Une filiale récente, une croissance rapide

Distrame a rejoint le groupe Logic Instrument début 2026, à l’issue d’une opération de financement dont le solde a été bouclé en février. Logic Instrument (code ALLOG), basée à Igny en Essonne, est un acteur reconnu de la conception de systèmes informatiques robustes (tablettes, ordinateurs portables) destinés à la défense et aux environnements exigeants. L’entreprise affichait fin 2025 une croissance de chiffre d’affaires de 42 %, un carnet de commandes inédit supérieur à 30 millions d’euros, et visait pour 2026 une progression de près de 92 %, avec un objectif de dépasser 75 millions d’euros de revenus. L’intégration de Distrame et le lancement de NIDIS s’inscrivent dans cette dynamique de diversification vers les briques logicielles et connectées de la sécurité des sites, au-delà du seul matériel durci.

L’argument de la souveraineté des données

Le communiqué insiste sur un point précis : NIDIS est « développé en France » et garantit à ses utilisateurs une maîtrise complète de leurs données. Les clients restent libres de choisir leurs propres outils de supervision et de traitement, sans dépendance à une plateforme cloud imposée par le fournisseur du capteur. Cet argument, désormais quasi systématique dans les communications des acteurs français de l’IoT et de la cybersécurité, répond à une préoccupation grandissante des opérateurs d’infrastructures critiques (eau, énergie, sites industriels sensibles) face au risque que des données de surveillance transitent par des solutions étrangères soumises à des législations extraterritoriales.

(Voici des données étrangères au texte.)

-- ==== Sys2Proof/Machine/Reduce.lean ====
section
/-! DEFINITION. What the reduction unit operations compute (Table 4.10, R177 to R179) and their timing. -/

namespace Sys2Proof.Machine

/-- Whether a word of a reduction unit stream runs as its operation (R117). -/
def ruRuns (opc : Nat) (w : IWord) : Bool :=
  match Fmt.ofCode w.opf.toNat with
  | none => false
  | some f => arithFmt f && decide ((0x50 ≤ opc ∧ opc ≤ 0x52) ∨ (0x54 ≤ opc ∧ opc ≤ 0x56))

/-- N, the number of tiles: 0 acts as 1, 49 to 63 as 48 (R127). -/
def ruTiles (w : IWord) : Nat := let n := immf w 5 0; if n = 0 then 1 else min n 48

def ruTiming (opc : Nat) (w : IWord) : Nat × Nat :=
  if !ruRuns opc w then (1, 1) else let n := 64 * ruTiles w; (n, n + 32)

/-- Chain reduction in position order (R178): sums of floats rounded to FP32 at every addition and once
to the format; integers exact. -/
def chainReduce (op : Nat) (f : Fmt) (vs : List Val) : Nat :=
  match op with
  | 0 => if f.intWidth.isSome then encode f (vs.foldl vadd vzero) else encode f (chainSum r32 vs)
  | 1 => encode f (match vs with | [] => vzero | v :: t => t.foldl vmaxv v)
  | _ => encode f (match vs with | [] => vzero | v :: t => t.foldl vminv v)

/-- Segments of R179: the row positions of each, in order. prev is the number of the last row kept. -/
def segments (nums : List Nat) : List (List Nat) :=
  let r := (List.range nums.length).foldl (fun (a : Option Nat × List (List Nat)) q =>
    let n := nums.getD q 0
    if n = 0xFFFF then a
    else if a.1 = some n then
      match a.2 with
      | s :: t => (some n, (q :: s) :: t)
      | [] => (some n, [[q]])
    else (some n, [q] :: a.2)) (none, [])
  (r.2.map List.reverse).reverse

/-- Tile ranges the instruction reads. -/
def ruReads (opc : Nat) (w : IWord) (i : Nat) : List (Nat × Nat) :=
  if !ruRuns opc w then []
  else
    let ix := opnd w 0 0 = 1
    let ta := tileNo (opnd w 13 8) ix i
    let n := ruTiles w
    (List.range n).map (fun k => (rowAddr (ta + k) 0, 32768))
      ++ (if opc ≥ 0x54 then [(rowAddr (tileNo (opnd w 7 2) ix i) 0, 256 * n)] else [])

/-- What a reduction unit instruction does, from the tile bytes it reads. -/
def ruResult (opc : Nat) (w : IWord) (i : Nat) (src : Mem) : EngRes :=
  if !ruRuns opc w then {}
  else
    let f := (Fmt.ofCode w.opf.toNat).getD .fp32
    let ix := opnd w 0 0 = 1
    let ta := tileNo (opnd w 13 8) ix i
    let td := tileNo (opnd w 19 14) ix i
    let n := ruTiles w
    let row := fun (q : Nat) => rowVals f src (rowAddr (ta + q / 128) (q % 128))
    let repl := fun (r v : Nat) => rowWrites f (rowAddr td r) ((List.range f.perRow).map (fun j => (j, v)))
    if opc ≥ 0x54 then
      let tb := rowAddr (tileNo (opnd w 7 2) ix i) 0
      let nums := (List.range (128 * n)).map (fun q => elemCode .int16 (rowRd src (tb + 256 * (q / 128))) (q % 128))
      let segs := segments nums
      { out := (List.range (min 128 segs.length)).flatMap (fun k =>
          let vs := (segs.getD k []).map row
          rowWrites f (rowAddr td k) ((List.range f.perRow).map (fun c =>
            (c, chainReduce (opc - 0x54) f (vs.map (fun x => x.getD c vzero))))))
        counts := [(immf w 13 8, segs.length)] }
    else if opnd w 1 1 = 0 then
      { out := (List.range 128).flatMap (fun r =>
          repl r (chainReduce (opc - 0x50) f ((List.range n).flatMap (fun k => row (128 * k + r))))) }
    else
      let vs := (List.range (128 * n)).map row
      let cols := (List.range f.perRow).map (fun c => chainReduce (opc - 0x50) f (vs.map (fun x => x.getD c vzero)))
      { out := (List.range 128).flatMap (fun r =>
          rowWrites f (rowAddr td r) ((List.range f.perRow).map (fun j => (j, cols.getD j 0)))) }

end Sys2Proof.Machine
end

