/-- What each element of an element-wise integer operation's destination holds, from the elements of its sources. -/
def intResult (op n a b d x : Nat) : Prop :=
  (op = 0x20 → x = (a + b) % 2 ^ n) ∧ (op = 0x21 → (x + b) % 2 ^ n = a) ∧ (op = 0x22 → x = a * b % 2 ^ n)
    ∧ (op = 0x23 → x = (a * b + d) % 2 ^ n)
    ∧ (op = 0x24 → sext n x = max (sext n a) (sext n b)) ∧ (op = 0x25 → sext n x = min (sext n a) (sext n b))
    ∧ (op = 0x26 → x = if sext n a < 0 then 2 ^ n - a else a) ∧ (op = 0x27 → (x + a) % 2 ^ n = 0)
    ∧ (op = 0x28 → x = a &&& b) ∧ (op = 0x29 → x = a ||| b) ∧ (op = 0x2A → x = a ^^^ b)
    ∧ (op = 0x2B → x = a * 2 ^ (b % n) % 2 ^ n) ∧ (op = 0x2C → sext n x = sext n a / 2 ^ (b % n))
    ∧ (op = 0x30 → x = if a = b then 1 else 0) ∧ (op = 0x31 → x = if sext n a < sext n b then 1 else 0)
    ∧ (op = 0x32 → x = if sext n a ≤ sext n b then 1 else 0)

/-- The same of a floating-point operation: the exact result, rounded once (R168, R169). -/
def fpResult (op : Nat) (f : Fmt) (a b d : Val) (x : Nat) : Prop :=
  (op = 0x20 → x = encode f (vadd a b)) ∧ (op = 0x21 → x = encode f (vadd a (vneg b)))
    ∧ (op = 0x22 → x = encode f (vmul a b)) ∧ (op = 0x23 → x = encode f (vadd (vmul a b) d))
    ∧ (op = 0x24 → x = encode f (vmaxv a b)) ∧ (op = 0x25 → x = encode f (vminv a b))
    ∧ (op = 0x26 → x = encode f (vabs a)) ∧ (op = 0x27 → x = encode f (vneg a))
    ∧ (op = 0x30 → x = encode f (if veq a b then one else vzero))
    ∧ (op = 0x31 → x = encode f (if vlt a b then one else vzero))
    ∧ (op = 0x32 → x = encode f (if vleq a b then one else vzero))
    ∧ (op = 0x34 → x = encode f (r32 (vexp2v a))) ∧ (op = 0x35 → x = encode f (r32 (vrcp a)))
    ∧ (op = 0x36 → x = encode f (r32 (vrsqv a)))

/-- The element-wise operations and compares (R168, R169). A row that the row form does not name stays as it is. -/
def veElementwise (src : Mem) (opc i : Nat) (w : IWord) (f : Fmt) (res : EngRes) : Prop :=
  let ix := opnd w 0 0 = 1
  let op := veBase opc
  let td := tileNo (opnd w 19 14) ix i
  let a := fun r j => elemCode f (rowRd src (rowAddr (tileNo (opnd w 13 8) ix i) r)) j
  let b := fun r j => if opnd w 1 1 = 1 then immCode f w
    else elemCode f (rowRd src (rowAddr (tileNo (opnd w 7 2) ix i) r)) j
  let d := fun r j => elemCode f (rowRd src (rowAddr td r)) j
  0x20 ≤ op → op ≤ 0x36 → op ≠ 0x2D → op ≠ 0x2E →
    (∀ r j, inRows opc i r → j < f.perRow →
      (∀ n, f.intWidth = some n → intResult op n (a r j) (b r j) (d r j) (codeAfter f src res.out td r j))
      ∧ (f.intWidth = none → fpResult op f (decode f (a r j)) (decode f (b r j)) (decode f (d r j))
          (codeAfter f src res.out td r j)))
    ∧ (∀ r k, r < 128 → k < 256 → veIsRow opc = true → r ≠ i % 128 →
        writtenByte res.out (rowAddr td r + k) (mget src (rowAddr td r + k)) = mget src (rowAddr td r + k))

/-- VMOV copies the bytes that the format uses, VSEL the elements that its second source selects (R490), and VCVT
converts its share of each row into one or two tiles (R170). -/
def veMoves (src : Mem) (opc i : Nat) (w : IWord) (f : Fmt) (res : EngRes) : Prop :=
  let ix := opnd w 0 0 = 1
  let op := veBase opc
  let td := tileNo (opnd w 19 14) ix i
  let ta := tileNo (opnd w 13 8) ix i
  let a := fun r j => elemCode f (rowRd src (rowAddr ta r)) j
  let b := fun r j => if opnd w 1 1 = 1 then immCode f w
    else elemCode f (rowRd src (rowAddr (tileNo (opnd w 7 2) ix i) r)) j
  (op = 0x2D → ∀ r k, inRows opc i r → k < f.rowBytes →
      writtenByte res.out (rowAddr td r + k) (mget src (rowAddr td r + k))
        = mget src (rowAddr ta r + k) &&& carriedBits f k)
    ∧ (op = 0x2E → f ≠ .zb8 → ∀ r j, inRows opc i r → j < f.perRow →
        codeAfter f src res.out td r j
          = if isZero (decode f (b r j)) then elemCode f (rowRd src (rowAddr td r)) j else a r j)
    ∧ (∀ g, op = 0x37 → Fmt.ofCode (opnd w 7 4) = some g →
        let n := min f.perRow (2 * g.perRow)
        ∀ r m, inRows opc i r → m < n → opnd w 3 2 * n + m < f.perRow →
          codeAfter g src res.out (td + m / g.perRow) r (m % g.perRow)
            = encode g (decode f (a r (opnd w 3 2 * n + m))))

/-- VREDR puts each row's reduction into every element of the row, VREDC each column's into every element of the column
(R172 to R174). -/
def veReduces (src : Mem) (opc i : Nat) (w : IWord) (f : Fmt) (res : EngRes) : Prop :=
  let ix := opnd w 0 0 = 1
  let op := veBase opc
  let td := tileNo (opnd w 19 14) ix i
  let vals := fun r => rowVals f src (rowAddr (tileNo (opnd w 13 8) ix i) r)
  ∀ r j, inRows opc i r → j < f.perRow →
    (0x38 ≤ op → op ≤ 0x3A → codeAfter f src res.out td r j = treeReduce (op - 0x38) f (vals r))
    ∧ (0x3B ≤ op → op ≤ 0x3D → veIsRow opc = false → codeAfter f src res.out td r j
        = treeReduce (op - 0x3B) f ((List.range 128).map (fun q => (vals q).getD j vzero)))
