/-- Digests (R360, R361): equal digests of a step pass and leave the list; different ones are a divergence, which
MIR_STAT records, with MIR_DIV and both digests. Digests of partitions that do not run on both modules in sync are
ignored. A composition record reaches a shadow's partition in order; every other module, and a partition out of sync,
ignores it. A record within LAGMAX changes nothing else but LAG; the one that takes LAG past LAGMAX is a divergence too
(cause 2), of which the partner is told (the model's choice, log entry 121). After a divergence, by DIVPOL, the partition
is out of sync on the shadow, its serving disabled, while the other module copies it anew, at once or after the copy in
progress; or both modules halt (1); or they go on (2). -/
def Obligations.DigestsAndCompositionRecords : Prop :=
  (∀ (p : PartId) (n : Nat) (d m : W64) (s : State),
     (s.mirrored p.val = false ∨ (s.role ≠ rolePrimary ∧ s.role ≠ roleShadow) ∨ s.fbit rMirStat (32 + p.val) = true →
       exec (.digest p n d) s = .next s)
     ∧ (s.digested p.val = true →
         ((s.scu p.val).digests.lookup n = none → exec (.digest p n d) s
           = .next (s.modScu p.val (fun x => { x with theirs := x.theirs ++ [(n, d)] })))
         ∧ ((s.scu p.val).digests = [(n, m)] → m ≠ d → (∀ q, q ≠ p.val → s.mirrored q = false) →
             (s.scu p.val).records.length ≤ s.fld rMirCtl 31 24 →
             ∃ t, exec (.digest p n d) s = .next t ∧ t.fbit rMirStat 55 = true
               ∧ t.reg rMirDigp = (if s.role = rolePrimary then m else d)
               ∧ t.reg rMirDigs = (if s.role = rolePrimary then d else m)
               ∧ t.reg rMirDiv = BitVec.ofNat 64 (p.val * 2 ^ 60 + 1 * 2 ^ 56 + n % 2 ^ 32)
               ∧ (t.scu p.val).digests = [] ∧ s.divergedBy t p.val ∧ t.stackMem = s.stackMem ∧ t.clusters = s.clusters)
         ∧ ((s.scu p.val).digests = [(n, d)] → s.role = rolePrimary → (∀ q, q ≠ p.val → s.mirrored q = false) →
             ∃ t, exec (.digest p n d) s = .next t ∧ (t.scu p.val).digests = [] ∧ t.fld rMirStat 31 24 = 0
               ∧ t.fbit rMirStat 55 = s.fbit rMirStat 55 ∧ t.reg rMirDiv = s.reg rMirDiv)))
  ∧
  (∀ (p : PartId) (r : CompRecord) (s : State),
     (s.role ≠ roleShadow ∨ s.mirrored p.val = false ∨ s.fbit rMirStat (32 + p.val) = true →
       exec (.compositionRecord p r) s = .next s)
     ∧ (s.role = roleShadow → s.mirrored p.val = true → s.fbit rMirStat (32 + p.val) = false →
         (∀ q, q ≠ p.val → s.mirrored q = false) → (s.scu p.val).records.length + 1 ≤ s.fld rMirCtl 31 24 →
         ∃ t, exec (.compositionRecord p r) s = .next t ∧ (t.scu p.val).records = (s.scu p.val).records ++ [r]
           ∧ t.fld rMirStat 31 24 = (s.scu p.val).records.length + 1 ∧ t = (s.withScus t.scus).withRegs t.regs)
     ∧ (s.role = roleShadow → s.mirrored p.val = true → s.fbit rMirStat (32 + p.val) = false →
         s.fld rMirCtl 31 24 < (s.scu p.val).records.length + 1 →
         ∃ t n, exec (.compositionRecord p r) s = .next t ∧ t.fbit rMirStat 55 = true ∧ t.reg rMirDigp = 0
           ∧ t.reg rMirDigs = 0 ∧ t.reg rMirDiv = BitVec.ofNat 64 (p.val * 2 ^ 60 + 2 * 2 ^ 56 + n % 2 ^ 32)
           ∧ t.mirror.forwarded = s.mirror.forwarded ++ [.lagged p n] ∧ s.divergedBy t p.val)
     ∧ ∀ n, (s.digested p.val = false → exec (.mirrorInput (.lagged p n)) s = .next s)
         ∧ (s.digested p.val = true → ∃ t, exec (.mirrorInput (.lagged p n)) s = .next t ∧ t.fbit rMirStat 55 = true
           ∧ t.reg rMirDiv = BitVec.ofNat 64 (p.val * 2 ^ 60 + 2 * 2 ^ 56 + n % 2 ^ 32) ∧ t.reg rMirDigp = 0
           ∧ t.reg rMirDigs = 0 ∧ t.mirror.forwarded = s.mirror.forwarded ∧ s.divergedBy t p.val))
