/-! ### withStackMem -/

@[simp] theorem State.withStackMem_pending (s : State) (x) : (s.withStackMem x).pending = s.pending := rfl
@[simp] theorem State.withStackMem_free (s : State) (x) : (s.withStackMem x).free = s.free := rfl
@[simp] theorem State.withStackMem_time (s : State) (x) : (s.withStackMem x).time = s.time := rfl
@[simp] theorem State.withStackMem_regs (s : State) (x) : (s.withStackMem x).regs = s.regs := rfl
@[simp] theorem State.withStackMem_clusters (s : State) (x) : (s.withStackMem x).clusters = s.clusters := rfl
@[simp] theorem State.withStackMem_flags (s : State) (x) : (s.withStackMem x).flags = s.flags := rfl
@[simp] theorem State.withStackMem_stackMem (s : State) (x) : (s.withStackMem x).stackMem = x := rfl
@[simp] theorem State.withStackMem_caseMem (s : State) (x) : (s.withStackMem x).caseMem = s.caseMem := rfl
@[simp] theorem State.withStackMem_hostMem (s : State) (x) : (s.withStackMem x).hostMem = s.hostMem := rfl
@[simp] theorem State.withStackMem_tierMem (s : State) (x) : (s.withStackMem x).tierMem = s.tierMem := rfl
@[simp] theorem State.withStackMem_tierPoison (s : State) (x) : (s.withStackMem x).tierPoison = s.tierPoison := rfl
@[simp] theorem State.withStackMem_chans (s : State) (x) : (s.withStackMem x).chans = s.chans := rfl
@[simp] theorem State.withStackMem_dieClks (s : State) (x) : (s.withStackMem x).dieClks = s.dieClks := rfl
@[simp] theorem State.withStackMem_parts (s : State) (x) : (s.withStackMem x).parts = s.parts := rfl
@[simp] theorem State.withStackMem_scus (s : State) (x) : (s.withStackMem x).scus = s.scus := rfl
@[simp] theorem State.withStackMem_reqs (s : State) (x) : (s.withStackMem x).reqs = s.reqs := rfl
@[simp] theorem State.withStackMem_links (s : State) (x) : (s.withStackMem x).links = s.links := rfl
@[simp] theorem State.withStackMem_landing (s : State) (x) : (s.withStackMem x).landing = s.landing := rfl
@[simp] theorem State.withStackMem_groups (s : State) (x) : (s.withStackMem x).groups = s.groups := rfl
@[simp] theorem State.withStackMem_mirror (s : State) (x) : (s.withStackMem x).mirror = s.mirror := rfl
@[simp] theorem State.withStackMem_integ (s : State) (x) : (s.withStackMem x).integ = s.integ := rfl
@[simp] theorem State.withStackMem_fw (s : State) (x) : (s.withStackMem x).fw = s.fw := rfl
@[simp] theorem State.withStackMem_keep (s : State) (x) : (s.withStackMem x).keep = s.keep := rfl
@[simp] theorem State.withStackMem_power (s : State) (x) : (s.withStackMem x).power = s.power := rfl
@[simp] theorem State.withStackMem_boot (s : State) (x) : (s.withStackMem x).boot = s.boot := rfl
@[simp] theorem State.withStackMem_halt (s : State) (x) : (s.withStackMem x).halt = s.halt := rfl
@[simp] theorem State.withStackMem_tap (s : State) (x) : (s.withStackMem x).tap = s.tap := rfl
@[simp] theorem State.withStackMem_host (s : State) (x) : (s.withStackMem x).host = s.host := rfl
@[simp] theorem State.withStackMem_turns (s : State) (x) : (s.withStackMem x).turns = s.turns := rfl
@[simp] theorem State.withStackMem_hamper (s : State) (x) : (s.withStackMem x).hamper = s.hamper := rfl
@[simp] theorem State.withStackMem_self (s : State) : s.withStackMem s.stackMem = s := rfl
@[simp] theorem State.withStackMem_withStackMem_twice (s : State) (x y) : (s.withStackMem x).withStackMem y = s.withStackMem y := rfl

/-! ### withCaseMem -/

@[simp] theorem State.withCaseMem_pending (s : State) (x) : (s.withCaseMem x).pending = s.pending := rfl
@[simp] theorem State.withCaseMem_free (s : State) (x) : (s.withCaseMem x).free = s.free := rfl
@[simp] theorem State.withCaseMem_time (s : State) (x) : (s.withCaseMem x).time = s.time := rfl
@[simp] theorem State.withCaseMem_regs (s : State) (x) : (s.withCaseMem x).regs = s.regs := rfl
@[simp] theorem State.withCaseMem_clusters (s : State) (x) : (s.withCaseMem x).clusters = s.clusters := rfl
@[simp] theorem State.withCaseMem_flags (s : State) (x) : (s.withCaseMem x).flags = s.flags := rfl
@[simp] theorem State.withCaseMem_stackMem (s : State) (x) : (s.withCaseMem x).stackMem = s.stackMem := rfl
@[simp] theorem State.withCaseMem_caseMem (s : State) (x) : (s.withCaseMem x).caseMem = x := rfl
@[simp] theorem State.withCaseMem_hostMem (s : State) (x) : (s.withCaseMem x).hostMem = s.hostMem := rfl
@[simp] theorem State.withCaseMem_tierMem (s : State) (x) : (s.withCaseMem x).tierMem = s.tierMem := rfl
@[simp] theorem State.withCaseMem_tierPoison (s : State) (x) : (s.withCaseMem x).tierPoison = s.tierPoison := rfl
@[simp] theorem State.withCaseMem_chans (s : State) (x) : (s.withCaseMem x).chans = s.chans := rfl
@[simp] theorem State.withCaseMem_dieClks (s : State) (x) : (s.withCaseMem x).dieClks = s.dieClks := rfl
@[simp] theorem State.withCaseMem_parts (s : State) (x) : (s.withCaseMem x).parts = s.parts := rfl
@[simp] theorem State.withCaseMem_scus (s : State) (x) : (s.withCaseMem x).scus = s.scus := rfl
@[simp] theorem State.withCaseMem_reqs (s : State) (x) : (s.withCaseMem x).reqs = s.reqs := rfl
@[simp] theorem State.withCaseMem_links (s : State) (x) : (s.withCaseMem x).links = s.links := rfl
@[simp] theorem State.withCaseMem_landing (s : State) (x) : (s.withCaseMem x).landing = s.landing := rfl
@[simp] theorem State.withCaseMem_groups (s : State) (x) : (s.withCaseMem x).groups = s.groups := rfl
@[simp] theorem State.withCaseMem_mirror (s : State) (x) : (s.withCaseMem x).mirror = s.mirror := rfl
@[simp] theorem State.withCaseMem_integ (s : State) (x) : (s.withCaseMem x).integ = s.integ := rfl
@[simp] theorem State.withCaseMem_fw (s : State) (x) : (s.withCaseMem x).fw = s.fw := rfl
@[simp] theorem State.withCaseMem_keep (s : State) (x) : (s.withCaseMem x).keep = s.keep := rfl
@[simp] theorem State.withCaseMem_power (s : State) (x) : (s.withCaseMem x).power = s.power := rfl
@[simp] theorem State.withCaseMem_boot (s : State) (x) : (s.withCaseMem x).boot = s.boot := rfl
@[simp] theorem State.withCaseMem_halt (s : State) (x) : (s.withCaseMem x).halt = s.halt := rfl
@[simp] theorem State.withCaseMem_tap (s : State) (x) : (s.withCaseMem x).tap = s.tap := rfl
@[simp] theorem State.withCaseMem_host (s : State) (x) : (s.withCaseMem x).host = s.host := rfl
@[simp] theorem State.withCaseMem_turns (s : State) (x) : (s.withCaseMem x).turns = s.turns := rfl
@[simp] theorem State.withCaseMem_hamper (s : State) (x) : (s.withCaseMem x).hamper = s.hamper := rfl
@[simp] theorem State.withCaseMem_self (s : State) : s.withCaseMem s.caseMem = s := rfl
@[simp] theorem State.withCaseMem_withCaseMem_twice (s : State) (x y) : (s.withCaseMem x).withCaseMem y = s.withCaseMem y := rfl

/-! ### withHostMem -/

@[simp] theorem State.withHostMem_pending (s : State) (x) : (s.withHostMem x).pending = s.pending := rfl
@[simp] theorem State.withHostMem_free (s : State) (x) : (s.withHostMem x).free = s.free := rfl
@[simp] theorem State.withHostMem_time (s : State) (x) : (s.withHostMem x).time = s.time := rfl
@[simp] theorem State.withHostMem_regs (s : State) (x) : (s.withHostMem x).regs = s.regs := rfl
@[simp] theorem State.withHostMem_clusters (s : State) (x) : (s.withHostMem x).clusters = s.clusters := rfl
@[simp] theorem State.withHostMem_flags (s : State) (x) : (s.withHostMem x).flags = s.flags := rfl
@[simp] theorem State.withHostMem_stackMem (s : State) (x) : (s.withHostMem x).stackMem = s.stackMem := rfl
@[simp] theorem State.withHostMem_caseMem (s : State) (x) : (s.withHostMem x).caseMem = s.caseMem := rfl
@[simp] theorem State.withHostMem_hostMem (s : State) (x) : (s.withHostMem x).hostMem = x := rfl
@[simp] theorem State.withHostMem_tierMem (s : State) (x) : (s.withHostMem x).tierMem = s.tierMem := rfl
@[simp] theorem State.withHostMem_tierPoison (s : State) (x) : (s.withHostMem x).tierPoison = s.tierPoison := rfl
@[simp] theorem State.withHostMem_chans (s : State) (x) : (s.withHostMem x).chans = s.chans := rfl
@[simp] theorem State.withHostMem_dieClks (s : State) (x) : (s.withHostMem x).dieClks = s.dieClks := rfl
@[simp] theorem State.withHostMem_parts (s : State) (x) : (s.withHostMem x).parts = s.parts := rfl
@[simp] theorem State.withHostMem_scus (s : State) (x) : (s.withHostMem x).scus = s.scus := rfl
@[simp] theorem State.withHostMem_reqs (s : State) (x) : (s.withHostMem x).reqs = s.reqs := rfl
@[simp] theorem State.withHostMem_links (s : State) (x) : (s.withHostMem x).links = s.links := rfl
@[simp] theorem State.withHostMem_landing (s : State) (x) : (s.withHostMem x).landing = s.landing := rfl
@[simp] theorem State.withHostMem_groups (s : State) (x) : (s.withHostMem x).groups = s.groups := rfl
@[simp] theorem State.withHostMem_mirror (s : State) (x) : (s.withHostMem x).mirror = s.mirror := rfl
@[simp] theorem State.withHostMem_integ (s : State) (x) : (s.withHostMem x).integ = s.integ := rfl
@[simp] theorem State.withHostMem_fw (s : State) (x) : (s.withHostMem x).fw = s.fw := rfl
@[simp] theorem State.withHostMem_keep (s : State) (x) : (s.withHostMem x).keep = s.keep := rfl
@[simp] theorem State.withHostMem_power (s : State) (x) : (s.withHostMem x).power = s.power := rfl
@[simp] theorem State.withHostMem_boot (s : State) (x) : (s.withHostMem x).boot = s.boot := rfl
@[simp] theorem State.withHostMem_halt (s : State) (x) : (s.withHostMem x).halt = s.halt := rfl
@[simp] theorem State.withHostMem_tap (s : State) (x) : (s.withHostMem x).tap = s.tap := rfl
@[simp] theorem State.withHostMem_host (s : State) (x) : (s.withHostMem x).host = s.host := rfl
@[simp] theorem State.withHostMem_turns (s : State) (x) : (s.withHostMem x).turns = s.turns := rfl
@[simp] theorem State.withHostMem_hamper (s : State) (x) : (s.withHostMem x).hamper = s.hamper := rfl
@[simp] theorem State.withHostMem_self (s : State) : s.withHostMem s.hostMem = s := rfl
@[simp] theorem State.withHostMem_withHostMem_twice (s : State) (x y) : (s.withHostMem x).withHostMem y = s.withHostMem y := rfl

Le projet a par ailleurs bénéficié d’un prêt Innovation Bpifrance de 400 000 euros, signe que la banque publique d’investissement continue d’irriguer ce segment de niche, situé au croisement de la cybersécurité physique, de l’IoT industriel et de la protection des infrastructures dites vitales, un secteur où la France cherche depuis plusieurs années à réduire sa dépendance à des fournisseurs non européens.

Un maillon d’un écosystème plus large

Le lancement de NIDIS s’ajoute à une série d’initiatives françaises visant à équiper les opérateurs d’infrastructures sensibles d’outils de détection et de supervision nationaux, alors que les autorités multiplient les alertes sur les risques d’espionnage, de sabotage ou d’intrusion visant des sites stratégiques. Si le montant du financement Bpifrance reste modeste au regard des enjeux, il illustre la méthode privilégiée par la puissance publique pour ce type de technologies : soutenir des PME cotées, déjà positionnées sur les marchés de défense, plutôt que de dépendre exclusivement de grands groupes ou de solutions importées.

Pour Logic Instrument, l’enjeu commercial est également clair. L’entreprise mise sur NIDIS pour élargir son offre vers les collectivités, les opérateurs d’infrastructures et les gestionnaires de sites naturels ou patrimoniaux, des marchés potentiellement plus vastes que sa base historique dans l’informatique durcie militaire. Aucune date de commercialisation précise n’a été communiquée à ce stade, ni de tarification. L’entreprise devra désormais convertir cette annonce technique en contrats concrets pour confirmer la trajectoire de croissance annoncée pour 2026.